Кстати сказать, Шишков всегда оставался непреклонным противником перевода Библии на современный язык, утверждая, что старославянский и есть язык россиян. А сам все-таки перевел «Слово о полку Игореве» со старинного языка на новый! Но — мир его праху!..
Дождавшись торжественного бракосочетания наследника престола Александра Николаевича и великой княжны Марии Александровны, совершившегося 16 апреля, святитель Филарет к маю вернулся в Москву. Можно только себе представить, с каким выдохом облегчения он всякий раз покидал Северную столицу и с какой радостью въезжал в Первопрестольную!

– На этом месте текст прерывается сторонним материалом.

/-- DEADLOCK (R279): due once the nine dies have reported a context in RUN quiet for WINDOW rounds of 1 µs; posted once per stop. -/
def execDeadlock (n : Nat) (s : State) : Out :=
  .next (
    let c := s.ctx n
    let vid := match oldestWait s n with | some w => w.vid | none => 0
    if c.st ≠ .run ∨ c.stopped ∨ c.dlRun < c.dlWindow.toNat then s
    else if ctxClosed s n then
      let s1 := syncEvent (s.setCtx n { c with stopped := true }) n 1 vid
      if c.dlPolicy then settle (endWaits s1 n cSyncDeadlock) else s1
    else syncEvent (s.setCtx n { c with stopped := true }) n 2 vid)

/-! ### Lending (R282) -/

/-- A bay is idle or held in Mladaz waits. -/
def bayIdle (s : State) (b : Nat) : Bool := queueQuiet s (bayEng b) 0 && runQuiet s (bayEng b) 0 && vecQuiet s b

/-- PWR_LEND_START (R282): the bays of a context on a die, none of them fenced, have been idle or waiting past the threshold. -/
def execPwrLendStart (d n : Nat) (s : State) : Out :=
  .next (
    let bs := ((List.range 32).map (d * 32 + ·)).filter fun b => s.bayCtx b == some n && !s.svc.bays.contains b
    let t := d * 64 + n
    if d < 8 ∧ n < 64 ∧ !bs.isEmpty ∧ bs.all (bayIdle s) ∧ !s.lends.contains t then { s with lends := s.lends ++ [t] } else s)

/-! ### The translation tables (R252) -/

/-- An object is mapped by an entry other than (ctx, vid). -/
def mappedElsewhere (s : State) (ctx vid cls key : Nat) : Bool :=
  (List.range 64).any fun n => (mapEntries s n).any fun p =>
    !(n == ctx && p.1 == vid) && p.1 / 4096 == cls && entryObj cls p.2 == key

/-- The object of a class has waiters. -/
def hasWaiters (s : State) (cls key : Nat) : Bool :=
  match cls with
  | 0 => !(s.flag key).waiters.isEmpty
  | 1 => !(s.barrier key).waiters.isEmpty
  | _ => !(s.credit key).waiters.isEmpty

/-- An object as it is at reset and at its first mapping (R251). -/
def freshObj (s : State) (cls key : Nat) : State :=
  match cls with
  | 0 => s.setFlag key {}
  | 1 => s.setBarrier key {}
  | _ => s.setCredit key {}

/-- The hub refuses an entry (R252). -/
def mapBad (s : State) (ctx vid : Nat) (v : Word) : Bool :=
  let cls := vid / 4096
  let old := tget 0 (s.ctx ctx).map vid
  let range := if cls = 0 then 8192 else if cls = 1 then 128 else 2048
  decide (2 ^ 19 ≤ v.toNat) || decide (8 < bits v.toNat 1 4) || decide (range ≤ bits v.toNat 5 13) ||
  (bit v.toNat 0 && mappedElsewhere s ctx vid cls (entryObj cls v)) ||
  (old != v && bit old.toNat 0 && hasWaiters s cls (entryObj cls old))

/-- A warden write of a translation entry (R252): the error code with which it is refused, or 0, and the state after it. -/
def mapWrite (s : State) (ctx vid : Nat) (v : Word) : State × Nat :=
  if mapBad s ctx vid v then (pageErrOpen s syncPage cMapBad, cMapBad)
  else
    let c := s.ctx ctx
    let old := tget 0 c.map vid
    let cls := vid / 4096
    let s1 := ((List.range 8).foldl (fun s d => s.cross 8 d) s).setCtx ctx { c with map := tset 0 c.map vid v }
    (if bit v.toNat 0 ∧ !(bit old.toNat 0 ∧ entryObj cls old = entryObj cls v) then freshObj s1 cls (entryObj cls v) else s1, 0)

/-- A write of SYNC_MAP_ENT (R252): the entry that SYNC_MAP_SEL selects; class 0b11 selects nothing. -/
def mapEntWrite (v : Word) (s : State) : State :=
  let sel := (regGet s syncPage 0x40).toNat
  if bits sel 8 2 = 3 then s else (mapWrite s (sel % 64) (bits sel 8 2 * 4096 + bits sel 12 12) v).1

/-- SYNC_MAP_WRITE (R252). -/
def execSyncMapWrite (a : Acc) (v : Word) (s : State) : Out := .next (wardenOnly s a (mapEntWrite v))

/-! ### The debug view (R283, R284) -/

/-- A waiter in the waiter list of the view: engine, hart, VALID. -/
def waiterField : Waiter → Nat
  | .hart h => hartEng h + hartNum h * 4096 + 2 ^ 15
  | .vec b | .pan b _ => bayEng b + 2 ^ 15
  | .head e _ => e + 2 ^ 15

/-- V0, V1, V2, the waiters and the last signaller of an object. -/
def objView (s : State) (cls key : Nat) : Nat × Nat × Nat × List WaitEnt × LastSig :=
  match cls with
  | 0 => let f := s.flag key; (b2n f.set + f.coalesce.toNat * 65536, 0, 0, f.waiters, f.last)
  | 1 =>
    let b := s.barrier key
    (b.gen.toNat + b.arr.length * 65536, b.lap.length + expected b.conf * 65536, 0, b.waiters, b.last)
  | _ => let c := s.credit key; (c.p.toNat, c.c.toNat, c.cap + b2n c.faulted * 2 ^ 31, c.waiters, c.last)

А вскоре встречал в своей епархии императорскую семью, вновь прибывшую к лету в Москву в полном составе, теперь уже и с цесаревной. Царь Николай гораздо чаще, нежели его предшественник, приезжал в Москву, почти каждый год. Отношения с Филаретом у него были сложные. Порой его раздражала излишняя независимость владыки, стремление доказать, что власть церковная выше власти государственной. Но нельзя было не признавать, что к сороковым годам Филарет стал самым важным архиереем Русской православной церкви, петербургский Серафим состарился и одряхлел, а Филарет, хотя и страдал частыми простудами, оставался в целом здоров, бодр, дееспособен, полон жизни.
В мае 1841 года в Москве Филарет встречал и одногодовольно необычного гостя — англичанина Уильяма Палмера. Известный богослов, архидиакон Англиканской церкви, он был одним из деятельных участников «Оксфордского движения», стремившегося к унии с Русской православной церковью. Он дважды приезжал в Россию и просил Синод принять его в православие, но так, чтобы одновременно оставаться и в лоне Англиканской церкви. Такого никогда не бывало и быть не могло, о чем Филарет, безусловно, разъяснял Палмеру, но при этом очень гостеприимно встречал его и отправлял в Троице-Сергиеву лавру с письмом: «Хотя ненадежно, чтобы лучшая мысль одержала решительную победу, однако надобно оказать внимание и начатку доброй мысли. Он желает быть в Лавре в праздник Пресвятыя Троицы и в продолжении нескольких дней потом, для усмотрения чина богослужения. Примите его и, по удобности, дайте ему помещение в Лавре или в гостинице; и познакомьте его с о. ректором Академии или с о. протоиереем Голубинским, которым удобнее будет с ним беседовать. Господь да устроит, чтобы небесполезно было ему увидеть святыню и ее служителей». Движение к православию свидетельствовало, скорее всего, об упадке англиканства да и всего протестантизма. Если в России, в Петербурге, в Александро-Невской лавре мало было прихожан и лишь приносили отпевать покойников, то можно себе представить, что творилось в Европе. Уильям Палмер так и не получил согласия сделать его православным при сохранении в англиканстве. Не получил он такового и в Константинополе и лишь в 1855 году вместе с группой Ньюмена добился такого униатского перехода в римское католичество.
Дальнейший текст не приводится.